JPH05241124A - Liquid crystal display device - Google Patents

Abstract

PURPOSE:To enhance the reliability of a device by suppressing power consumption and reducing the number of wiring between printed boards. CONSTITUTION:This device is a liquid crystal display device arranging a pixel electrode on one side printed board in a matrix shape and providing a transistor 104 on at every pixel and active-matrix-driving and a counter electrode being a common electrode normally is divided parallel to a scanning line at every row and a shift register 103 driving the counter electrode, a T flip-flop 110 and a voltage changeover switch 111 are formed on the printed board of the counter electrode side and the potential of the counter electrode is inverse-driven at every one frame or at every one row.

Description

Detailed Description of the Invention

[0001]

BACKGROUND OF THE INVENTION 1. Field of the Invention The present invention relates to a liquid crystal display device for displaying images and the like.

[0002]

2. Description of the Related Art Liquid crystal display devices that display by utilizing the orientation of liquid crystals have been used from the initial display of simple numbers and symbols such as clocks and calculators to the recent high-definition image display such as televisions.

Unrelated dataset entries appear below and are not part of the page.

/-- One modulator's reference set to the mean of its two windows, its corrections to 0; the stored values wait for the next storing (R168). -/
def setReference (s : State) (x : Nat × List (Nat × Int)) : State :=
  if h : x.1 < 144 then
    let c := s.dsp.cal[x.1]'(by omega)
    let amp := (x.2.map (·.1)).sum / 2
    let ph := (x.2.map (·.2)).sum / 2
    let t := s.dsp.tones[x.1]'h
    let s0 := noteBits ⟨x.1, h⟩ s
    let s1 := s0.withDsp { s0.dsp.writeCal [x.1] s.dsp.cal with
      cal := s.dsp.cal.set x.1 { c with toneAmp := amp, tonePhase := ph, written := true } }
    setTone ⟨x.1, h⟩ { Tone.reset with
      state := .tracking, lastValid := t.lastValid, lastValidAt := t.lastValidAt, validRun := t.validRun
      amplitude := t.amplitude, phasor := t.phasor, windowAt := t.windowAt, spoiled := t.spoiled, storedGain := t.storedGain
      storedPhase := t.storedPhase, storedAmplitude := t.storedAmplitude, storedPhasor := t.storedPhasor } s1
  else s

/-- A capture that has its windows is committed (R178). -/
def settleCapture (s : State) : State :=
  match s.dsp.capture with
  | some c =>
    if c.mods.all (fun x => decide (2 ≤ x.2.length)) then
      let s1 := c.mods.foldl setReference (s.withDsp { s.dsp with capture := none })
      finish c.waiting stOk [] (calLog c.box.val 1 (c.mods.map (·.1)) s1)
    else s
  | none => s

/-- The next window of a path begins. -/
def Tone.nextWindow (t : Tone) (now : Nat) : Tone := { t with windowAt := now, spoiled := false }

/-- The strobe at which the present tone window of a path began. -/
def State.windowStrobe (s : State) (m : Fin 144) : Nat := 8 * ((s.dsp.tones[m]).windowAt - s.dsp.releasedAt)

/-- A tone window of one path closes 10.000 s after it began (R163 to R166). -/
def execToneWindowEnd (m : Fin 144) (samples : List Int) (s : State) : Out :=
  let t := s.dsp.tones[m]
  let w := measureTone (s.windowStrobe m) samples
  if s.dspUp && s.due (t.windowAt + 10000) then
    let c := s.dsp.cal[m.val]'(by omega)
    let valid := windowValid t w c
    let t1 := if c.toneAmp = 0 then t.unreferenced valid w s.time s.now
      else if valid then t.onValid w c s.time s.now else t.onInvalid w c
    let s1 := setTone m (t1.nextWindow s.now) s
    .next (settleCapture (s1.withDsp { s1.dsp with
      capture := s1.dsp.capture.map (fun x => { x with mods := x.mods.map (captureWindow m.val valid w) }) }))
  else .next s

/-- No valid window for 24 h, of a lost path too (R166). -/
def execToneObscured (m : Fin 144) (s : State) : Out :=
  let t := s.dsp.tones[m]
  if s.dspUp && s.due (t.lastValidAt + 86400000) && t.state != .notReferenced && !t.obscured then
    .next (setTone m { t with obscured := true } s)
  else .next s

/-- Every 600 s the Keep stores every path's corrections (R168). -/
def execToneStateSave (s : State) : Out :=
  if s.dspUp && s.keepUp && s.due (s.dsp.tonesStoredAt + 600000) then
    .next (s.withDsp { s.dsp with tones := s.dsp.tones.map Tone.store, tonesStoredAt := s.now })
  else .next s

/-- One entry of an operation 0 request (R178). -/
def calEntry (bs : List Byte) (i : Nat) : Nat × Int × Nat × Nat :=
  let o := 4 + 12 * i
  (field bs o 1, fieldInt bs (o + 2) 2, field bs (o + 4) 4, field bs (o + 8) 2)

def calEntryOk (op : Nat) (e : Nat × Int × Nat × Nat) : Bool :=
  if op = 1 then decide (e.1 < 144) && e.2.1 == 0 && e.2.2.1 == 0 && e.2.2.2 == 0
  else
    decide (e.1 < 160) && withinInt (-5000) 5000 e.2.1 && within 0x20000000 0x60000000 e.2.2.1 && decide (e.2.2.2 ≤ 1000)
      && (decide (e.1 < 144) || e.2.2.2 == 0)

/-- An entry with new coefficients; its tone reference stays. -/
def Cal.coefficients (c : Cal) (e : Nat × Int × Nat × Nat) : Cal :=
  { c with gain := e.2.2.1, phase := e.2.1, cp := e.2.2.2, written := true }

/-- Status with which the seal or CALEN stops a write of calibration, if any. -/
def State.calRefusal (s : State) : Option Nat :=
  if s.legal.fuse ≠ .intact then some stSealed else if !s.legal.calen then some stCalenLow else none

/-- CAL_WRITE, checked in the order of R178: the seal, CALEN, the fields, a capture or a CAL_SEAL in progress (R347, R356 V3). -/
def calWrite (r : Req) : State → State :=
  let op := field r.payload 0 1
  let n := field r.payload 1 1
  let es := (List.range n).map (calEntry r.payload)
  withLength (r.payload.length == 4 + 12 * n) r <| noHandle r fun s =>
  match s.calRefusal with
  | some st => refuse r st s
  | none =>
    if !(decide (op ≤ 1) && within 1 32 n && es.all (calEntryOk op)) then refuse r stParamRange s
    else keepServes r (fun s =>
      if s.dsp.capture.isSome || s.legal.sealing.isSome then refuse r stBusy s
      else
        let s1 := accept r s
        let mods := es.map (·.1)
        if op = 0 then
          let stored := s1.calStored
          let entries := es.map (fun e => (e.1, ((stored.toList.getD e.1 (Cal.factory e.1)).coefficients e)))
          calLog r.box.val 0 mods (s1.withDsp { s1.dsp.writeCal mods stored with
            calPending := s1.dsp.calPending ++ [(entries, r.wait, false)] })
        else
          s1.withDsp { s1.dsp with
            capture := some ⟨mods.map (fun m => (m, [])), r.box, r.seq, r.epoch, s1.now + 60000⟩ }) s
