/-- The challenge and response of a keytag v2 (R417). -/
def runChallenge (a : Fin 2) (uid : List Byte) (s : State) : Bool × State :=
  let k := tagKey s.divKey uid
  let rr := s.drawnBytes 8
  let x := exchange a uid (le 1 0xB6 ++ rr) s.draw
  match challengePassed k rr uid x.1 with
  | some rt =>
    let y := exchange a uid (le 1 0xB7 ++ readerProof k rr rt) x.2
    ((doneWith y.1).isSome, y.2)
  | none => (false, x.2)

/-- The PASSCODE of a keytag v1 (R416). -/
def runPasscode (a : Fin 2) (uid : List Byte) (s : State) : Bool × State :=
  let y := exchange a uid (le 1 0xB5 ++ tagPassword s.divKey uid) s
  ((doneWith y.1).isSome, y.2)

/-- One authentication attempt on a keytag (R416 to R418), with Cupola's part in it; a failed one is counted (R433). Without Cupola none is made. -/
def attempt (a : Fin 2) (t : Tag) (s : State) : Bool × State :=
  let ready := s.cupolaServes && (t.kind != .keytagV2 || s.cupola.rngHealthy)
  let s1 := noteAuth t.uid (modPresentation a (fun p => { p with attempted := true }) s)
  let r := if !ready then (false, s)
    else if t.kind = .keytagV2 then runChallenge a t.uid (countAt 53 1 s1)
    else runPasscode a t.uid s1
  let s2 := if ready then traceEnclave 2 2 (b1 !r.1) r.2 else r.2
  if r.1 then (true, modTag a t.uid (fun x => { x with passed := t.kind == .keytagV2 }) s2)
  else (false, s2.withOculus { s2.oculus with authFailures := w32 (s2.oculus.authFailures + 1) })

/-- SECURED wanted of a keytag: it is already, or one attempt is made where the presentation has had none and the last one on the UID lies 100 ms
back (R414, R418). A keytag that is not SECURED any more and may not be attempted counts as failed. DESIGN CHOICE (log 207). unsafe. -/
def secureTag (a : Fin 2) (x0 : PresentedTag) (s : State) : Bool × State :=
  let x := s.tagNow a x0
  if x.secured then (true, s)
  else if (s.antenna a).presentation.any (fun p => !p.attempted) && s.mayAuthenticate x.tag.uid then attempt a x.tag s
  else (false, s)

/-- The authentication of a keytag v2 at a tap (R427); no other tag is authenticated for one. -/
def authenticateTap (a : Fin 2) (x : PresentedTag) (s : State) : State := if x.tag.kind = .keytagV2 then (secureTag a x s).2 else s

/-- One block read: generation and data, or the response's status where it is not done. -/
def readBlock (a : Fin 2) (uid : List Byte) (n : Nat) (s : State) : (TagBlock ⊕ Option Nat) × State :=
  let r := exchange a uid (le 1 0xB1 ++ le 1 n) s
  match doneWith r.1 with
  | some bs => if bs.length = 34 then (.inl ⟨n, field bs 32 2, bs.take 32⟩, r.2) else (.inr none, r.2)
  | none => (.inr (r.1.map (fun bs => field bs 0 1)), r.2)

/-! ## Pending write records (R421) -/

/-- TAG_WRITE_SETTLED (R439). -/
def raiseSettled (w : PendingWrite) (result generation : Nat) (s : State) : State :=
  raise 0x80C1 none (le 1 w.uid.length ++ le 1 w.block ++ le 1 result ++ [0] ++ fit 10 w.uid ++ le 2 generation ++ le 6 s.time) s

/-- The pending records written, to the older of their two copies (R87, R421). -/
def State.writePending (s : State) (l : List PendingWrite) : State :=
  s.withOculus { s.oculus with pendingWrites := l, pendingTwin := s.oculus.pendingTwin.write s.oculus.pendingWrites }

def dropPending (w : PendingWrite) (s : State) : State :=
  s.writePending (s.oculus.pendingWrites.filter (fun x => x != w))

/-- An uncertain write kept; the 17th drops the oldest. -/
def keepPending (w : PendingWrite) (s : State) : State :=
  match s.oculus.pendingWrites with
  | old :: rest =>
    if 16 ≤ rest.length + 1 then
      raiseSettled old 3 old.generation (s.writePending (rest.drop (rest.length - 15) ++ [w]))
    else s.writePending (old :: rest ++ [w])
  | [] => s.writePending [w]

/-- One record settled by the block as read, after an authentication for a block above 15; it stays where the block cannot be read. -/
def settlePending (a : Fin 2) (x : PresentedTag) (s0 : State) (w : PendingWrite) : State :=
  let s := if 15 < w.block then (secureTag a x s0).2 else s0
  let r := readBlock a w.uid w.block s
  match r.1 with
  | .inl b =>
    let result := if b.generation = w16 (w.generation + 1) ∧ sha256 b.data = w.digest then 0
      else if b.generation = w.generation then 1 else 2
    raiseSettled w result b.generation (dropPending w r.2)
  | .inr _ => r.2

/-- Before anything else is done with a tag its records are settled (R421, O7). -/
def settleTag (a : Fin 2) (x : PresentedTag) (s : State) : State :=
  (s.oculus.pendingWrites.filter (fun w => w.uid == x.tag.uid)).foldl (settlePending a x) s

/-! ## Keytag operations of transactions (R419, R420, R434 to R436) -/

def State.txnOn (s : State) (a : Fin 2) : Option (Channel × TxnBody) :=
  s.rotunda.channels.findSome? (fun c => c.txn?.bind (fun b => if b.antenna = a then some (c, b) else none))

def readPayload (t : Tag) (role : Nat) (blocks : List TagBlock) : List Byte :=
  le 1 7 ++ le 1 (tagVersion t) ++ le 1 role ++ le 1 t.attemptsLeft ++ fit 10 t.uid ++ le 1 blocks.length ++ [0]
    ++ blocks.flatMap (fun b => le 2 b.generation ++ fit 32 b.data)

def writePayload (uid : List Byte) (done : List (Nat × Nat × Nat)) : List Byte :=
  le 1 7 ++ [0, 0, 0] ++ fit 10 uid ++ le 1 done.length ++ [0] ++ done.flatMap (fun x => le 1 x.1 ++ le 1 x.2.1 ++ le 2 x.2.2)

def provisionPayload (uid : List Byte) (version role generation : Nat) : List Byte :=
  le 1 7 ++ le 1 version ++ le 1 role ++ [0] ++ fit 10 uid ++ le 2 generation

/-- Completion payload of a write, by the transaction's operation. -/
def writtenPayload (b : TxnBody) (uid : List Byte) (version : Nat) (done : List (Nat × Nat × Nat)) : List Byte :=
  if b.op = 3 then provisionPayload uid version (field b.request 3 1) (done.head?.elim 0 (·.2.2)) else writePayload uid done

/-- Entries left as not attempted. -/
def notAttempted (rest : List (Nat × Nat × List Byte)) : List (Nat × Nat × Nat) := rest.map (fun x => (x.1, 3, 0))

/-- How the write of one block ends (R419, R420): written, the generation differed, not written, or lost at the commit or at the confirming read. -/
inductive BlockEnd where
  | written | differs | notWritten
  | lost (atConfirm : Bool)
  deriving DecidableEq, Repr

/-- Steps 1 and 2 of R419: the data placed in the inactive copy and read back, once more after a mismatch; done, or not written. -/
def writeShadow (a : Fin 2) (uid : List Byte) (n : Nat) (data : List Byte) : Nat → State → Bool × State
  | 0, s => (false, s)
  | tries + 1, s =>
    let w := exchange a uid (le 1 0xB2 ++ le 1 n ++ fit 32 data) s
    if (doneWith w.1).isNone then (false, w.2)
    else
      let r := exchange a uid (le 1 0xB3 ++ le 1 n) w.2
      match doneWith r.1 with
      | some bs => if bs = fit 32 data then (true, r.2) else writeShadow a uid n data tries r.2
      | none => (false, r.2)

/-- One block written by the steps of R419; `g` is its generation before. An answer to COMMIT or to the confirming read that is none of
those the manual names counts as lost. DESIGN CHOICE (log 207). unsafe. -/
def writeBlock (a : Fin 2) (uid : List Byte) (n g : Nat) (data : List Byte) (s : State) : BlockEnd × State :=
  let x := writeShadow a uid n data 2 s
  if !x.1 then (.notWritten, x.2)
  else
    let c := exchange a uid (le 1 0xB4 ++ le 1 n ++ le 2 g) x.2
    match c.1 with
    | none => (.lost false, c.2)
    | some bs =>
      if field bs 0 1 = 2 then (.differs, c.2)
      else if field bs 0 1 = 1 then (.notWritten, c.2)
      else if bs = le 1 0 ++ le 2 (w16 (g + 1)) then
        let r := readBlock a uid n c.2
        (if r.1 = .inl ⟨n, w16 (g + 1), fit 32 data⟩ then .written else .lost true, r.2)
      else (.lost false, c.2)

/-- The generation of a block before its write: the one expected, or the one read at start (R435). -/
def generationAt (a : Fin 2) (uid : List Byte) (n g : Nat) (s : State) : Option Nat × State :=
  if g ≠ 0xFFFF then (some g, s)
  else
    let r := readBlock a uid n s
    (match r.1 with
      | .inl b => some b.generation
      | .inr _ => none, r.2)

/-- The generation the tag has of a block. -/
def State.generationOf (s : State) (a : Fin 2) (uid : List Byte) (n : Nat) : Nat := (s.tagOn a uid).elim 0 (fun x => (x.tag.block n).generation)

In particular, in the case of a liquid crystal display device, a small device such as a portable TV is expected because the screen can be made thin.

The first requirement for a mobile device such as a portable television is that it be lightweight. In electric equipment, it is not uncommon for a power source such as a battery to drive the electric equipment to occupy most of the weight in particular, and it is a very important factor that the power consumption is as small as possible and a low-capacity power source can be driven for a long time.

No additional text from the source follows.